[Start of Attachment]

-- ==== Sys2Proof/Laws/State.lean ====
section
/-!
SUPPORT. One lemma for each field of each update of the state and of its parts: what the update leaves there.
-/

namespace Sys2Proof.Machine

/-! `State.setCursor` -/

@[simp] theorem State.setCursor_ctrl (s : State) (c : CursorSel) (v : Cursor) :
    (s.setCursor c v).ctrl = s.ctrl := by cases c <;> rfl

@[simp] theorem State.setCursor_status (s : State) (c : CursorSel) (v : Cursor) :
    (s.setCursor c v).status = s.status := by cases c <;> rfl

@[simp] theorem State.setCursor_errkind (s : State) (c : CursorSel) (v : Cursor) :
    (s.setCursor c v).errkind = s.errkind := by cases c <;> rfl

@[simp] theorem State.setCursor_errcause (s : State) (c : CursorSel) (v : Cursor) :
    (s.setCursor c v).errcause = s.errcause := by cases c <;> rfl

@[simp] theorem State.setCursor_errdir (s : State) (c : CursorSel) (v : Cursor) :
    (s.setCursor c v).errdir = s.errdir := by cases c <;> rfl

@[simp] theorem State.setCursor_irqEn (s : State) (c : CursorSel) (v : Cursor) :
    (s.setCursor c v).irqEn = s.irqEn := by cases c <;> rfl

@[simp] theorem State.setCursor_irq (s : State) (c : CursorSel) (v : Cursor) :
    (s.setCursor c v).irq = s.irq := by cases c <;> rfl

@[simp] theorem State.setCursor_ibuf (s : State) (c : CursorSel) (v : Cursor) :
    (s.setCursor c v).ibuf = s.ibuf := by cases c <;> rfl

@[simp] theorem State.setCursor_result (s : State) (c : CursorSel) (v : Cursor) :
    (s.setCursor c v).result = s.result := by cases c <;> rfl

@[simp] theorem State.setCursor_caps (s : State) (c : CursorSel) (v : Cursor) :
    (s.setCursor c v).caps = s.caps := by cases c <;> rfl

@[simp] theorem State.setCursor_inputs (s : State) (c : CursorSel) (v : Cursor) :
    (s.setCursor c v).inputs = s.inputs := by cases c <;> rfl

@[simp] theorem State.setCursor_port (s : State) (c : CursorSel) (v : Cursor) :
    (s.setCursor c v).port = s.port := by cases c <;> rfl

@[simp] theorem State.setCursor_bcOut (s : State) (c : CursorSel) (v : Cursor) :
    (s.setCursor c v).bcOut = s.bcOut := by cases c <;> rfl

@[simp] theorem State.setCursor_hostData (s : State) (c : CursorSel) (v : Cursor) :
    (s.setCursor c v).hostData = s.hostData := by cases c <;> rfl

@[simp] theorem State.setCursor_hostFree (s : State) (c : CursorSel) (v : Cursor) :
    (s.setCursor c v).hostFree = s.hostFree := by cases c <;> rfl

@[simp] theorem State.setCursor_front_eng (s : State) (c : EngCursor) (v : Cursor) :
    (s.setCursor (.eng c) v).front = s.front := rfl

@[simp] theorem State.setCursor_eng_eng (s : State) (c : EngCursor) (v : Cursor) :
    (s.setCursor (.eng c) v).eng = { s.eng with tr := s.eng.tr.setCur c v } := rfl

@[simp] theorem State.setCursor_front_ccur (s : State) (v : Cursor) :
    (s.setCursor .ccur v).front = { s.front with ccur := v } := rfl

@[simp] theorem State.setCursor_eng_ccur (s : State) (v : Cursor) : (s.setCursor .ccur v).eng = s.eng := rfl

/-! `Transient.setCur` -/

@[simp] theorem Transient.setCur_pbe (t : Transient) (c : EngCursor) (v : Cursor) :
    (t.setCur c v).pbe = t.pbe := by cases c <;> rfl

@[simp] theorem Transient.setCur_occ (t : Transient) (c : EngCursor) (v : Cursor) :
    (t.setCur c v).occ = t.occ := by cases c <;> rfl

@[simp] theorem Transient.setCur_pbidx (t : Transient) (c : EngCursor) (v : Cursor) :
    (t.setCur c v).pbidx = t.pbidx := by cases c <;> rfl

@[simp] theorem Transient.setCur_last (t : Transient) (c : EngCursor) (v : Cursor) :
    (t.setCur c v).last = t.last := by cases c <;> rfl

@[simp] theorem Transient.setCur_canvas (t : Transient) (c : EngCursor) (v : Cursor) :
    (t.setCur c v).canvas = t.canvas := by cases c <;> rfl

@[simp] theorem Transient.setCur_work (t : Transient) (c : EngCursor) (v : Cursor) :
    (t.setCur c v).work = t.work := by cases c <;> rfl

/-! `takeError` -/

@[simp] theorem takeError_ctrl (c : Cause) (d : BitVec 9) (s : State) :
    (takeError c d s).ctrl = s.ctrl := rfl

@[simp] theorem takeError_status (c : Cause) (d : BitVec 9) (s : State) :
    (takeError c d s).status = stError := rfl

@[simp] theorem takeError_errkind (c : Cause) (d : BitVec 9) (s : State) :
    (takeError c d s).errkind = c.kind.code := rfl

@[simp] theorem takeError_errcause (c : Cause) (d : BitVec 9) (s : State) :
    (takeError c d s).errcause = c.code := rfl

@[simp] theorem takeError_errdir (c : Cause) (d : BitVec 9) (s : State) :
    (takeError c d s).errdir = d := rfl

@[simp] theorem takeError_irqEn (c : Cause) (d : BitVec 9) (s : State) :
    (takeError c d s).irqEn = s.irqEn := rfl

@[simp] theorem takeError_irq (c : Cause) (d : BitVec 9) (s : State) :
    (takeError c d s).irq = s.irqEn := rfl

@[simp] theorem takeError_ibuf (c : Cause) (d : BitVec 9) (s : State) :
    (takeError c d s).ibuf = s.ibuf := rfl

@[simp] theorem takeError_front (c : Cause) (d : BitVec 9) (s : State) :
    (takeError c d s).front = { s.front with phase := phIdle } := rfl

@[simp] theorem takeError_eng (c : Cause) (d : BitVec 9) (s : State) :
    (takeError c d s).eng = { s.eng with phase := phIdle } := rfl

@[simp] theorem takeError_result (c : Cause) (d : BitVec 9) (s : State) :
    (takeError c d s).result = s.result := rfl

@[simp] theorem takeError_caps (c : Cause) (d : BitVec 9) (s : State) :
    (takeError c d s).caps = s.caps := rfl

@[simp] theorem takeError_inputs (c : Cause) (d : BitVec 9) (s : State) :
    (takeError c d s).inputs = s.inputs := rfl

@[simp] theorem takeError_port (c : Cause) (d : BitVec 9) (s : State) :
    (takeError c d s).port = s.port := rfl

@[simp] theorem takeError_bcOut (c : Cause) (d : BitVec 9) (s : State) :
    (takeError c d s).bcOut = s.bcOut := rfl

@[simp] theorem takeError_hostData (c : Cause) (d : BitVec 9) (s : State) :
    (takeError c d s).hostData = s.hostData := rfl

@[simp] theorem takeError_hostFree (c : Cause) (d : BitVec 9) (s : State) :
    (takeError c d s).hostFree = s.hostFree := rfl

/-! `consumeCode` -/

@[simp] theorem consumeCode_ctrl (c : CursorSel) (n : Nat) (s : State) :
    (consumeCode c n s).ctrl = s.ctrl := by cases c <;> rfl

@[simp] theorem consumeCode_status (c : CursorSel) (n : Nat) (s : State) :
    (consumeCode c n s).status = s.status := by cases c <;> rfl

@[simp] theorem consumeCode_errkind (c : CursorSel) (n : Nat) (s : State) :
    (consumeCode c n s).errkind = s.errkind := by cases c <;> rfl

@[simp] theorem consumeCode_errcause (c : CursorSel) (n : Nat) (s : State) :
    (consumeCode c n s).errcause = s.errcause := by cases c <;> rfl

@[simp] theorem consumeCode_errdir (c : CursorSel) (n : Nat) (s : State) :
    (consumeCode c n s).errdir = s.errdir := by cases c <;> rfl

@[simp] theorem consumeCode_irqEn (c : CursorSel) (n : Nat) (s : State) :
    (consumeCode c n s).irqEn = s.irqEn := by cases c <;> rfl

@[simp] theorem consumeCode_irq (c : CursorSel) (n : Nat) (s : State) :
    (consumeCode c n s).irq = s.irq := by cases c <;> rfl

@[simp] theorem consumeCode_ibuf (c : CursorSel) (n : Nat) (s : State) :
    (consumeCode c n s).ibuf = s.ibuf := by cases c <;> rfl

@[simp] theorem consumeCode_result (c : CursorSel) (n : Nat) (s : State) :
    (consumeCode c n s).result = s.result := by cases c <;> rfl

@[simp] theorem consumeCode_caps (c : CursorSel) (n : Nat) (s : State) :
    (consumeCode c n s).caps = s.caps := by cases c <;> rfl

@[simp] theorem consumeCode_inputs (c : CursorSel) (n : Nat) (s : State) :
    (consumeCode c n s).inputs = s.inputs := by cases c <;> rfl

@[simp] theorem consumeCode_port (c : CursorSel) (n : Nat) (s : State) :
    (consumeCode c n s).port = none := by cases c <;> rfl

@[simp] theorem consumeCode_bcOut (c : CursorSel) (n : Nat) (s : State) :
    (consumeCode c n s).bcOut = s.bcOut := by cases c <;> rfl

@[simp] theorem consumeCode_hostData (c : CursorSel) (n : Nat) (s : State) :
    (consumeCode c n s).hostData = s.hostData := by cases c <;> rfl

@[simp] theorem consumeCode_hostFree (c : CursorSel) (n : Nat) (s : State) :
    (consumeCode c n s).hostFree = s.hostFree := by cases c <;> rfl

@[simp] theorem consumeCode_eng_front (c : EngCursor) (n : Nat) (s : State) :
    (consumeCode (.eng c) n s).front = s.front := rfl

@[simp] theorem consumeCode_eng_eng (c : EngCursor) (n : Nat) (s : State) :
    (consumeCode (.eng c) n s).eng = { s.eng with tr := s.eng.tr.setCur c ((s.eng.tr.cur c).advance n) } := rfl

[End of Attachment]

■ Task goal
Return only the lines between the one holding "(consumeCode c n s).irq = s.irq" and the one holding "(consumeCode c n s).result", inclusive, exactly as they appear above.

■ Completed exercise
    (consumeCode c n s).irq = s.irq := by cases c <;> rfl

@[simp] theorem consumeCode_ibuf (c : CursorSel) (n : Nat) (s : State) :
    (consumeCode c n s).ibuf = s.ibuf := by cases c <;> rfl

@[simp] theorem consumeCode_result (c : CursorSel) (n : Nat) (s : State) :
    (consumeCode c n s).result = s.result := by cases c <;> rfl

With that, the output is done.